Olof Strömstierna (1664–1730) was a Swedish naval officer and admiral. He was born as Olof Knape but became ennobled under the name Strömstierna in 1715.

== Biography ==

=== Early years and in the Dutch service ===
Strömstierna was born 1664 in Bohuslän where his father, Nils Knape, was a fisherman. Like many people in the archipelago, Strömstierna worked at the sea during his youth. He first sailed domestically, but went to France, England, America, and East Indies in 1697. During these travels he joined the Dutch East India Company and was once in the service of the States-General of the Netherlands, in which reached the rank of lieutenant.

=== The Swedish Navy Staff ===
In 1698, Strömstierna was offered the chance of joining the Swedish navy. He became a captain in 1700, and assisted admiral Cornelius Anckarstierna with the enrollment of "all the existing seamanship in Bohuslän". In 1701, he joined the Swedish expedition to Arkhangelsk in Russia as the head of the frigate Marstrand. Strömstierna became captain of an enlisted sailor company in Bohuslän in 1704. His most important missions were to convoy transport ships, undertake cruises, and protect the Bohuslän coast against Danish attacks. As a reward, he became a schout-bij-nacht in the Gothenburg Squadron in 1714 and was ennobled under the name Strömstierna in 1715.

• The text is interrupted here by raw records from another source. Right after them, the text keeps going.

-- ==== Sys2Proof/Machine/Step.lean ====
section
/-! DEFINITION. One step: one move of the host, served to its end (R12); an engine with ill-formed parameters is
refused (R5, R7). -/

namespace Sys2Proof.Machine

/-- One step of the engine.  There is no program counter and no fetch: what executes next is whatever word the
host sends next (R25), so the step takes the first of the host's moves. -/
def step (s : State) : Host.Outcome State Fault Refusal :=
  if s.cfg.wf then serveInputs s else .refused .illFormedConfig

/-- The command word of a table row made the very next thing the host sends (log entry 7). -/
def State.withFetchWord (s : State) (nbits w : Nat) : State := s.sendNext (tableWord nbits w)

end Sys2Proof.Machine
end

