-- ==== Sys2Proof/Certificates/Slice0/Obligations.lean ====
section
/-! DEFINITION. The statements about the model, for the provers.  Each docstring names the rule of the spec, or says
that a clause is the model's choice and names its log entry. -/

open Sys2Proof Sys2Proof.Machine

/-! ## Encoding -/

/-- Thirteen words mean the commands that the opcode map says, or nothing: eleven of them stand in 95_test_vectors.md 2.6
and 2.7; the words of `LUMA` and `INVW` stand in R66. -/
def Obligations.SpecWordsDecodeAsListed : Prop :=
  decode 0x00000000 = .ok .nop ∧
  decode 0x00000001 = .error .reservedField ∧
  decode 0x010013FF = .ok (.wrw 19 255) ∧
  decode 0x01002000 = .error .reservedField ∧
  decode 0x02001F00 = .ok (.rdw 31) ∧
  decode 0x0300003F = .ok (.rdcsr 0x3F) ∧
  decode 0x30FFFFFF = .ok (.fwdblk 4095 4095) ∧
  decode 0x10001002 = .ok (.ldrgb 1 2) ∧
  decode 0x20000000 = .ok .luma ∧
  decode 0x29000000 = .ok .invw ∧
  decode 0x25000000 = .error .undefinedOpcode ∧
  decode 0xFFFFFFFF = .error .undefinedOpcode ∧
  decode 0x41000000 = .ok .invpln

/-- Encoding and decoding agree on every well-formed command of every family, every operand at every value its field
admits (R61 to R67, R70). -/
def Obligations.EncodedCommandDecodesBack : Prop :=
  ∀ i : Instr, i.wf = true → decode (encode i) = .ok i

/-- The other direction: a word that decodes is the encoding of what it decodes to, so no bit of a legal word is
ignored and no two words mean one command. -/
def Obligations.DecodedWordIsItsEncoding : Prop :=
  ∀ (w : Word) (i : Instr), decode w = .ok i → i.wf = true ∧ encode i = w

/-- The decoder's rows are those of R66: a word decodes to a command of a mnemonic exactly when the row of that
mnemonic has `(w & mask) == match` (R70). -/
def Obligations.DecodeMatchesTheOpcodeMap : Prop :=
  (∀ (w : Word) (i : Instr), decode w = .ok i →
    ∃ row ∈ opcodeTable, row.mnemonic = i.mnemonic ∧ w &&& row.mask = row.pattern) ∧
  (∀ (w : Word) (row : OpcodeRow), row ∈ opcodeTable → w &&& row.mask = row.pattern →
    ∃ i, decode w = .ok i ∧ i.mnemonic = row.mnemonic)

/-- A stored word is four bytes, the least significant first, and the decoder takes exactly those four (R44, R71). -/
def Obligations.StoredBytesDecodeLittleEndian : Prop :=
  ∀ (w : Word) (rest : List Byte),
    (bytesOfWord w).length = 4 ∧
    (∀ k : Nat, k < 4 → ∃ v, (bytesOfWord w)[k]? = some v ∧ v.toNat = w.toNat / 2 ^ (8 * k) % 2 ^ 8) ∧
    (∀ i, decode w = .ok i → decodeBytes (bytesOfWord w ++ rest) = .ok (i, rest)) ∧
    (∀ e, decode w = .error e → decodeBytes (bytesOfWord w ++ rest) = .error e)

/-! ## The step -/

/-- A step runs the decoded command: with a command word first among the host's moves, the step is `exec` of what the
word decodes to, the move taken off (R12, R25). -/
def Obligations.StepRunsTheDecodedCommand : Prop :=
  ∀ (s : State) (w : Word) (rest : List HostMove) (i : Instr),
    s.cfg.wf = true → s.inputs = .command w :: rest → decode w = .ok i →
    step s = exec i { s with inputs := rest }

/-- A word that matches no row of the opcode map, its opcode being undefined or a reserved field not 0, raises
`ILLEGAL_CMD` (R132, R68, R69) by error entry: the cause and the word are recorded and nothing else changes. -/
def Obligations.IllegalWordTakesIllegalCmd : Prop :=
  ∀ (s : State) (w : Word) (rest : List HostMove),
    s.cfg.wf = true → s.err = none → s.inputs = .command w :: rest →
    (∀ row ∈ opcodeTable, w &&& row.mask ≠ row.pattern) →
    step s = .next { s with inputs := rest, err := some ⟨.illegalCmd, w⟩ }

/-- The other moves of the host between commands (R147, R153): none to come leaves the engine idle; a plane write
changes that one location; a write to a location no plane has is the model's fault (93 U2). -/
def Obligations.HostMovesBetweenCommands : Prop :=
  ∀ (s : State), s.cfg.wf = true →
    (s.inputs = [] → step s = .next s) ∧
    (∀ p a v rest, s.inputs = .writePlane p a v :: rest → a < planeSize s.cfg p →
      ∃ t, step s = .next t ∧ t.peek p a = v ∧ t.regs = s.regs ∧
        FrameBut [] [(p, a)] [] { s with inputs := rest } t) ∧
    (∀ p a v rest, s.inputs = .writePlane p a v :: rest → ¬a < planeSize s.cfg p →
      step s = .fault .hostPlaneAddress)

/-- What reset leaves (R36): every register invalid, no error, the three status CSRs zero, the ports at rest; the
planes and the parameters as they were.  So it is after the reset move (R150, R151), and so it is at power-up with any
parameters and any planes. -/
def Obligations.ResetLeavesTheEngineIdle : Prop :=
  (∀ (s : State) (rest : List HostMove), s.cfg.wf = true → s.inputs = .reset :: rest →
    ∃ t, step s = .next t ∧ (∀ n, t.reg n = none) ∧ t.err = none ∧ csrWord t .status = 0 ∧
      csrWord t .errcmd = 0 ∧ csrWord t .wvalid = 0 ∧ errPort t = false ∧ cmdReadyPort t = true ∧
      rspValidPort t = false ∧ t.planes = s.planes ∧ t.cfg = s.cfg ∧ t.inputs = rest) ∧
  (∀ (c : Config) (ps : Planes) (ms : List HostMove) (t : State), t = State.powerUp c ps ms →
    (∀ n, t.reg n = none) ∧ t.err = none ∧ csrWord t .status = 0 ∧
      csrWord t .errcmd = 0 ∧ csrWord t .wvalid = 0 ∧ errPort t = false ∧ cmdReadyPort t = true ∧
      rspValidPort t = false ∧ t.planes = ps ∧ t.cfg = c ∧ t.inputs = ms)

/-- A reset while a command runs (R150, 93 U5): the engine is reset, and each plane location holds its old value or the
command's, as the host's move says; which ones is unspecified, so the list is any list. -/
def Obligations.AbandonedCommandLandsAnySubset : Prop :=
  ∀ (s u : State) (w : Word) (landed : List (Plane × Nat)) (rest : List HostMove),
    s.cfg.wf = true → s.inputs = .commandThenReset w landed :: rest →
    runWord w { s with inputs := rest } = .next u →
    ∃ t, step s = .next t ∧ (∀ n, t.reg n = none) ∧ t.err = none ∧ t.cfg = s.cfg ∧ t.inputs = rest ∧
      ∀ p a, t.peek p a = if (p, a) ∈ landed then u.peek p a else s.peek p a

/-- Exactly the configurations outside R5 and R7 are refused, and they are refused whatever the host does. -/
def Obligations.ExactlyIllFormedConfigurationsAreRefused : Prop :=
  ∀ s : State,
    (step s = .refused .illFormedConfig ↔
      ¬((2 ≤ s.cfg.rows ∧ s.cfg.rows ≤ 8192 ∧ s.cfg.rows % 2 = 0) ∧
        (2 ≤ s.cfg.cols ∧ s.cfg.cols ≤ 8192 ∧ s.cfg.cols % 2 = 0) ∧
        (1 ≤ s.cfg.k ∧ s.cfg.k ≤ 16) ∧
        ∀ x ∈ [s.cfg.c11, s.cfg.c12, s.cfg.c13, s.cfg.c21, s.cfg.c22, s.cfg.c23, s.cfg.c31, s.cfg.c32,
          s.cfg.c33, s.cfg.d1, s.cfg.d2, s.cfg.d3, s.cfg.d4, s.cfg.d5], x ≤ 2 ^ 20 - 1))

=== The fighting in Bohuslän against Tordenskjold ===
In 1716, Strömstierna was missioned to convoy a number of transport vessels, loaded with siege artillery and supplies, to Svinesund. When he reached Dynekilen, his flotilla was attacked by Peter Tordenskjold who managed to destroy many of the ships after a five-hour-long battle. For his efforts in the battle, Strömstierna was named vice admiral by the Swedish king Charles XII.

During Strömstierna's subsequent period as commander of the Gothenburg Squadron, he contributed significantly to the repelling of Tordenskjold's attack on the city in 1717. That year he became head of Roddargastarnas Regiment (3,000 men), and in 1718 he led the shipment of over a hundred ships loaded with food and other supplies from Gothenburg to Strömstad, which made the military campaign against Norway possible.

===The last few years===
When Strömstierna retired from active service in 1719, the Swedish government raised him to the rank of full admiral. He spent the rest of his years, until his death in 1730, at his farm Vensö in Bohuslän.